The way we do science has changed, and the peer review system must meet the challenge to keep pace. Advances in basic science and clinical medicine provide unprecedented opportunities for the marriage of the life sciences with the physical sciences, mathematics, computer science, and engineering. The development of new tools and techniques offers great potential for medical advances, and there is an increasing trend in the biomedical sciences to use an integrative rather than a reductionist approach. It is thus important to assure that the peer review system has a mechanism for the proper and equitable review of research that entails engineering and the development of technology and instrumentation. To this end, Dr. Ellie Ehrenfeld, Director of the Center for Scientific Review (CSR), established the Working Group on Review of Bioengineering and Technology and Instrumentation Development Research as an ad hoc subcommittee of the CSR Advisory Committee.
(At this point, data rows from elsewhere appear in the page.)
theorem endHalted_stays {s t} (e : endHalted s = some t) : Stays s t := by
  unfold endHalted at e
  dsimp only at e
  split at e
  · next c _ =>
    split at e
    · have k : ∀ b m, Stays s (if b = true then closeGalley (endExposure s) m else endExposure s) := by
        intro b m
        split
        · exact (endExposure_stays s).trans (closeGalley_stays _ _)
        · exact endExposure_stays s
      split at e
      · injection e with e; subst e; exact k _ _
      · injection e with e; subst e
        refine Stays.trans (k c.closeGalley (fun f => { f with continuedTo := true, spoiled := some c.line }))
          (Stays.trans ?_ (askCut_stays _ _))
        refine ⟨fun _ h => h.map fun r => ?_, fun _ => id, fun _ => id, fun _ => id⟩
        split <;> rfl
    · simp at e
  · simp at e

@[simp] theorem photoDoorOpen_stays (s) : Stays s (photoDoorOpen s) := by
  unfold photoDoorOpen
  refine ⟨fun a h => ?_, fun a h => ?_, fun a h => ?_, fun a h => ?_⟩ <;> (try dsimp only) <;> (repeat' split) <;>
    first | exact h | simp (maxDischargeDepth := 12) [h, TakeStays]

@[simp] theorem cassetteDoorOpen_stays (s) : Stays s (cassetteDoorOpen s) := by
  unfold cassetteDoorOpen
  refine ⟨fun a h => ?_, fun a h => ?_, fun a h => ?_, fun a h => ?_⟩ <;> (try dsimp only) <;> (repeat' split) <;>
    first | exact h | simp (maxDischargeDepth := 12) [h, TakeStays]

@[simp] theorem takeupDoorOpen_stays (s) : Stays s (takeupDoorOpen s) := by
  unfold takeupDoorOpen
  refine ⟨fun a h => ?_, fun a h => ?_, fun a h => ?_, fun a h => ?_⟩ <;> (try dsimp only) <;> (repeat' split) <;>
    first | exact h | simp (maxDischargeDepth := 12) [h, TakeStays]

@[simp] theorem takeupDoorClose_stays (s) : Stays s (takeupDoorClose s) := by
  unfold takeupDoorClose
  refine ⟨fun a h => ?_, fun a h => ?_, fun a h => ?_, fun a h => ?_⟩ <;> (try dsimp only) <;> (repeat' split) <;>
    first | exact h | simp (maxDischargeDepth := 12) [h, TakeStays]

@[simp] theorem cassetteDoorClose_stays (s code) : Stays s (cassetteDoorClose s code) := by
  unfold cassetteDoorClose
  refine ⟨fun a h => ?_, fun a h => ?_, fun a h => ?_, fun a h => ?_⟩ <;> (try dsimp only) <;> (repeat' split) <;>
    first | exact h | simp (maxDischargeDepth := 12) [h, TakeStays]

@[simp] theorem advanceComplete_stays (s) : Stays s (advanceComplete s) := by
  unfold advanceComplete
  refine ⟨fun a h => ?_, fun a h => ?_, fun a h => ?_, fun a h => ?_⟩ <;> (try dsimp only) <;> (repeat' split) <;>
    first | exact h | simp (maxDischargeDepth := 12) [h, TakeStays]

@[simp] theorem advanceRefused_stays (s w) : Stays s (advanceRefused s w) := by
  unfold advanceRefused
  refine ⟨fun a h => ?_, fun a h => ?_, fun a h => ?_, fun a h => ?_⟩ <;> (try dsimp only) <;> (repeat' split) <;>
    first | exact h | simp (maxDischargeDepth := 12) [h, TakeStays]

theorem serveFilm_stays {s t} (e : serveFilm s = some t) : Stays s t := by
  unfold serveFilm at e
  dsimp only at e
  split at e
  · injection e with e; subst e
    exact (dropRequest_stays _).trans (beginCut_stays _ _)
  · next line leading _ _ _ =>
    split at e
    · injection e with e; subst e
      exact (dropRequest_stays _).trans (advanceRefused_stays _ _)
    · injection e with e; subst e
      refine (dropRequest_stays s).trans
        (Stays.trans (beginAdvance_stays _ (s.activeKey.getD { origin := 15, number := 0 }) line leading) ?_)
      split
      · exact advanceComplete_stays _
      · exact Stays.rfl
  · simp at e

@[simp] theorem advanceDone_stays (s) : Stays s (advanceDone s) := by
  unfold advanceDone
  refine ⟨fun a h => ?_, fun a h => ?_, fun a h => ?_, fun a h => ?_⟩ <;> (try dsimp only) <;> (repeat' split) <;>
    first | exact h | simp (maxDischargeDepth := 12) [h, TakeStays]

@[simp] theorem advanceTimeout_stays (s) : Stays s (advanceTimeout s) := by
  unfold advanceTimeout
  refine ⟨fun a h => ?_, fun a h => ?_, fun a h => ?_, fun a h => ?_⟩ <;> (try dsimp only) <;> (repeat' split) <;>
    first | exact h | simp (maxDischargeDepth := 12) [h, TakeStays]

@[simp] theorem cutEvent_stays (s) : Stays s (cutEvent s) := by
  unfold cutEvent
  refine ⟨fun a h => ?_, fun a h => ?_, fun a h => ?_, fun a h => ?_⟩ <;> (try dsimp only) <;> (repeat' split) <;>
    first | exact h | simp (maxDischargeDepth := 12) [h, TakeStays]

@[simp] theorem cutterTimeout_stays (s) : Stays s (cutterTimeout s) := by
  unfold cutterTimeout
  refine ⟨fun a h => ?_, fun a h => ?_, fun a h => ?_, fun a h => ?_⟩ <;> (try dsimp only) <;> (repeat' split) <;>
    first | exact h | simp (maxDischargeDepth := 12) [h, TakeStays]

@[simp] theorem mountKey_stays (s) : Stays s (mountKey s) := by
  unfold mountKey
  refine ⟨fun a h => ?_, fun a h => ?_, fun a h => ?_, fun a h => ?_⟩ <;> (try dsimp only) <;> (repeat' split) <;>
    first | exact h | simp (maxDischargeDepth := 12) [h, TakeStays]

@[simp] theorem returnCalled_stays (s) : Stays s (returnCalled s) := by
  unfold returnCalled
  split
  · refine Stays.trans ?_ (wake_stays _)
    refine ⟨fun _ => id, fun _ => id, fun _ => id, fun _ h => h.map fun x _ => ?_⟩
    split
    · next c =>
      have c : x.state = .parked := by
        unfold Take.calledFor at c
        split at c
        · assumption
        · exact nomatch c
      simp [Take.queued, c]
    · exact TakeStays.rfl.both
  · exact Stays.rfl

@[simp] theorem clearFontCall_stays (s) : Stays s (clearFontCall s) := by
  unfold clearFontCall
  refine ⟨fun a h => ?_, fun a h => ?_, fun a h => ?_, fun a h => ?_⟩ <;> (try dsimp only) <;> (repeat' split) <;>
    first | exact h | simp (maxDischargeDepth := 12) [h, TakeStays]

@[simp] theorem survey_stays (s tabs) : Stays s (survey s tabs) := by
  unfold survey
  refine ⟨fun a h => ?_, fun a h => ?_, fun a h => ?_, fun a h => ?_⟩ <;> (try dsimp only) <;> (repeat' split) <;>
    first | exact h | simp (maxDischargeDepth := 12) [h, TakeStays]

@[simp] theorem photoDoorClose_stays (s tabs) : Stays s (photoDoorClose s tabs) := by
  unfold photoDoorClose
  refine ⟨fun a h => ?_, fun a h => ?_, fun a h => ?_, fun a h => ?_⟩ <;> (try dsimp only) <;> (repeat' split) <;>
    first | exact h | simp (maxDischargeDepth := 12) [h, TakeStays]

@[simp] theorem hearOffer_stays (s sender m) : Stays s (hearOffer s sender m) := by
  unfold hearOffer
  refine ⟨fun a h => ?_, fun a h => ?_, fun a h => ?_, fun a h => ?_⟩ <;> (try dsimp only) <;> (repeat' split) <;>
    first | exact h | simp (maxDischargeDepth := 12) [h, TakeStays]

theorem retestWindows_stays {s t} (e : retestWindows s = some t) : Stays s t := by
  unfold retestWindows at e
  (repeat' split at e) <;> first
    | (injection e with e; subst e; refine ⟨fun a h => ?_, fun a h => ?_, fun a h => ?_, fun a h => ?_⟩ <;> (try dsimp only) <;> (repeat' split) <;>
        first | exact h | simp (maxDischargeDepth := 12) [h, TakeStays])
    | simp at e

@[simp] theorem handFrame_stays (s f) : Stays s (handFrame s f) := by
  unfold handFrame
  refine ⟨fun a h => ?_, fun a h => ?_, fun a h => ?_, fun a h => ?_⟩ <;> (try dsimp only) <;> (repeat' split) <;>
    first | exact h | simp (maxDischargeDepth := 12) [h, TakeStays]

@[simp] theorem parkStop_stays (s k) : Stays s (parkStop s k) := by
  unfold parkStop
  refine ⟨fun a h => ?_, fun a h => ?_, fun a h => ?_, fun a h => ?_⟩ <;> (try dsimp only) <;> (repeat' split) <;>
    first | exact h | simp (maxDischargeDepth := 12) [h, TakeStays]

theorem askEndCut_stays {s t} (e : askEndCut s = some t) : Stays s t := by
  unfold askEndCut at e
  split at e
  · split at e
    · injection e with e; subst e
      refine Stays.trans ?_ (askCut_stays _ _)
      exact State.modPass_stays s (fun _ => id) (fun _ => id) fun q j e c => ⟨j, e, c⟩
    · simp at e
  · simp at e

@[simp] theorem stopRelease_stays (s k) : Stays s (stopRelease s k) := by
  unfold stopRelease
  refine ⟨fun a h => ?_, fun a h => ?_, fun a h => ?_, fun a h => ?_⟩ <;> (try dsimp only) <;> (repeat' split) <;>
    first | exact h | simp (maxDischargeDepth := 12) [h, TakeStays]

@[simp] theorem sendOffer_stays (s k) : Stays s (sendOffer s k) := by
  unfold sendOffer
  refine ⟨fun a h => ?_, fun a h => ?_, fun a h => ?_, fun a h => ?_⟩ <;> (try dsimp only) <;> (repeat' split) <;>
    first | exact h | simp (maxDischargeDepth := 12) [h, TakeStays]

@[simp] theorem hearClaim_stays (s a k) : Stays s (hearClaim s a k) := by
  unfold hearClaim
  dsimp only
  split
  · split
    · refine (cancelWindows_stays _ _).trans ((endWatch_stays _ _).trans (State.modTake_stays _ _ fun _ => ?_))
      exact TakeStays.rfl
    · exact cancelWindows_stays _ _
  · exact cancelWindows_stays _ _

@[simp] theorem agingExpires_stays (s k) : Stays s (agingExpires s k) := by
  refine State.modTake_stays _ _ fun x => ?_
  split <;> exact .rfl

@[simp] theorem startHoming_stays (s) : Stays s (startHoming s) := by
  unfold startHoming
  refine ⟨fun a h => ?_, fun a h => ?_, fun a h => ?_, fun a h => ?_⟩ <;> (try dsimp only) <;> (repeat' split) <;>
    first | exact h | simp (maxDischargeDepth := 12) [h, TakeStays]

@[simp] theorem setStage_stays (s g) : Stays s (setStage s g) := by
  unfold setStage
  refine ⟨fun a h => ?_, fun a h => ?_, fun a h => ?_, fun a h => ?_⟩ <;> (try dsimp only) <;> (repeat' split) <;>
    first | exact h | simp (maxDischargeDepth := 12) [h, TakeStays]

@[simp] theorem dueFilmNotice_stays (s) : Stays s (dueFilmNotice s) := by
  unfold dueFilmNotice
  refine ⟨fun a h => ?_, fun a h => ?_, fun a h => ?_, fun a h => ?_⟩ <;> (try dsimp only) <;> (repeat' split) <;>
    first | exact h | simp (maxDischargeDepth := 12) [h, TakeStays]

@[simp] theorem announceGone_stays (s) : Stays s (announceGone s) := by
  unfold announceGone
  refine ⟨fun a h => ?_, fun a h => ?_, fun a h => ?_, fun a h => ?_⟩ <;> (try dsimp only) <;> (repeat' split) <;>
    first | exact h | simp (maxDischargeDepth := 12) [h, TakeStays]

@[simp] theorem announce_stays (s) : Stays s (announce s) := by
  unfold announce
  refine ⟨fun a h => ?_, fun a h => ?_, fun a h => ?_, fun a h => ?_⟩ <;> (try dsimp only) <;> (repeat' split) <;>
    first | exact h | simp (maxDischargeDepth := 12) [h, TakeStays]

@[simp] theorem homingFault_stays (s m) : Stays s (homingFault s m) := by
  unfold homingFault
  refine ⟨fun a h => ?_, fun a h => ?_, fun a h => ?_, fun a h => ?_⟩ <;> (try dsimp only) <;> (repeat' split) <;>
    first | exact h | simp (maxDischargeDepth := 12) [h, TakeStays]

@[simp] theorem withdrawFaultMarks_stays (s) : Stays s (withdrawFaultMarks s) := by
  refine ⟨fun _ => id, fun _ => id, fun _ => id, fun _ h => h.map fun x _ => ?_⟩
  split <;> exact TakeStays.rfl.both

@[simp] theorem clearDone_stays (s) : Stays s (clearDone s) := by
  unfold clearDone
  refine ⟨fun a h => ?_, fun a h => ?_, fun a h => ?_, fun a h => ?_⟩ <;> (try dsimp only) <;> (repeat' split) <;>
    first | exact h | simp (maxDischargeDepth := 12) [h, TakeStays]

@[simp] theorem readCassette_stays (s code) : Stays s (readCassette s code) := by
  unfold readCassette
  refine ⟨fun a h => ?_, fun a h => ?_, fun a h => ?_, fun a h => ?_⟩ <;> (try dsimp only) <;> (repeat' split) <;>
    first | exact h | simp (maxDischargeDepth := 12) [h, TakeStays]

@[simp] theorem afterHoming_stays (s tabs cassette) : Stays s (afterHoming s tabs cassette) := by
  unfold afterHoming
  refine ⟨fun a h => ?_, fun a h => ?_, fun a h => ?_, fun a h => ?_⟩ <;> (try dsimp only) <;> (repeat' split) <;>
    first | exact h | simp (maxDischargeDepth := 12) [h, TakeStays]

theorem startCutDone_stays {s t} (e : startCutDone s = some t) : Stays s t := by
  unfold startCutDone at e
  (repeat' split at e) <;> first
    | (injection e with e; subst e; refine ⟨fun a h => ?_, fun a h => ?_, fun a h => ?_, fun a h => ?_⟩ <;> (try dsimp only) <;> (repeat' split) <;>
        first | exact h | simp (maxDischargeDepth := 12) [h, TakeStays])
    | simp at e

@[simp] theorem seatIndexEvent_stays (s seat) : Stays s (seatIndexEvent s seat) := by
  unfold seatIndexEvent
  refine ⟨fun a h => ?_, fun a h => ?_, fun a h => ?_, fun a h => ?_⟩ <;> (try dsimp only) <;> (repeat' split) <;>
    first | exact h | simp (maxDischargeDepth := 12) [h, TakeStays]

@[simp] theorem lensEvent_stays (s lens) : Stays s (lensEvent s lens) := by
  unfold lensEvent
  refine ⟨fun a h => ?_, fun a h => ?_, fun a h => ?_, fun a h => ?_⟩ <;> (try dsimp only) <;> (repeat' split) <;>
    first | exact h | simp (maxDischargeDepth := 12) [h, TakeStays]

@[simp] theorem positionEvent_stays (s tabs cassette) : Stays s (positionEvent s tabs cassette) := by
  unfold positionEvent
  refine ⟨fun a h => ?_, fun a h => ?_, fun a h => ?_, fun a h => ?_⟩ <;> (try dsimp only) <;> (repeat' split) <;>
    first | exact h | simp (maxDischargeDepth := 12) [h, TakeStays]

@[simp] theorem homingTimeout_stays (s) : Stays s (homingTimeout s) := by
  unfold homingTimeout
  refine ⟨fun a h => ?_, fun a h => ?_, fun a h => ?_, fun a h => ?_⟩ <;> (try dsimp only) <;> (repeat' split) <;>
    first | exact h | simp (maxDischargeDepth := 12) [h, TakeStays]

@[simp] theorem takePaper_stays (s) : Stays s (takePaper s) := by
  unfold takePaper
  refine ⟨fun a h => ?_, fun a h => ?_, fun a h => ?_, fun a h => ?_⟩ <;> (try dsimp only) <;> (repeat' split) <;>
    first | exact h | simp (maxDischargeDepth := 12) [h, TakeStays]

@[simp] theorem enterHold_stays (s) : Stays s (enterHold s) := by
  have k : Stays s (closeClaims { s with stop := { s.stop with station := .hold } }) := by
    refine Stays.trans ?_ (closeClaims_stays _)
    exact stays_of rfl rfl rfl rfl
  unfold enterHold
  generalize closeClaims { s with stop := { s.stop with station := .hold } } = u at k ⊢
  dsimp only
  split
  · next c =>
    refine k.trans ⟨fun _ => id, fun _ h => h.trans (compKept_phase ⟨.inl ?_, .inr rfl⟩), fun _ => id, fun _ => id⟩
    unfold Compositor.atBoundary at c
    split at c
    · simp at c; exact c.1
    · simp at c
  · exact k

@[simp] theorem holdKey_stays (s) : Stays s (holdKey s) := by
  unfold holdKey
  refine ⟨fun a h => ?_, fun a h => ?_, fun a h => ?_, fun a h => ?_⟩ <;> (try dsimp only) <;> (repeat' split) <;>
    first | exact h | simp (maxDischargeDepth := 12) [h, TakeStays]

@[simp] theorem runKey_stays (s) : Stays s (runKey s) := by
  unfold runKey
  refine ⟨fun a h => ?_, fun a h => ?_, fun a h => ?_, fun a h => ?_⟩ <;> (try dsimp only) <;> (repeat' split) <;>
    first | exact h | simp (maxDischargeDepth := 12) [h, TakeStays]

@[simp] theorem clearKey_stays (s) : Stays s (clearKey s) := by
  unfold clearKey
  refine ⟨fun a h => ?_, fun a h => ?_, fun a h => ?_, fun a h => ?_⟩ <;> (try dsimp only) <;> (repeat' split) <;>
    first | exact h | simp (maxDischargeDepth := 12) [h, TakeStays]

@[simp] theorem cutKey_stays (s) : Stays s (cutKey s) := by
  unfold cutKey
  refine ⟨fun a h => ?_, fun a h => ?_, fun a h => ?_, fun a h => ?_⟩ <;> (try dsimp only) <;> (repeat' split) <;>
    first | exact h | simp (maxDischargeDepth := 12) [h, TakeStays]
The Working Group was charged to (1) identify obstacles to fair, high-quality, rigorous review of this subset of interdisciplinary research and (2) develop a set of principles to guide CSR in establishing a review infrastructure that facilitates identifying promising research across all disciplinary boundaries. The members of the Working Group, listed in Appendix I, approached their task by addressing the following questions: What are the problems? What is currently being done to address these problems? What are the ways in which shortfalls can be remedied? and What will be the impact of remedying them? The specific methods followed by the group are outlined in Appendix II. Though their charge was relatively narrow, the focus of the group was broad. Thus, the members defined bioengineering and technology as encompassing areas such as biotechnology, functional genomics, informatics, chemistry and physics, and their recommendations extend beyond individual, investigator-initiated (R01) research projects to all NIH granting mechanisms. Since the members believed the issues to be broad, this report also speaks to ways in which NIH might generally facilitate interdisciplinary research and become more agile at seizing emerging opportunities.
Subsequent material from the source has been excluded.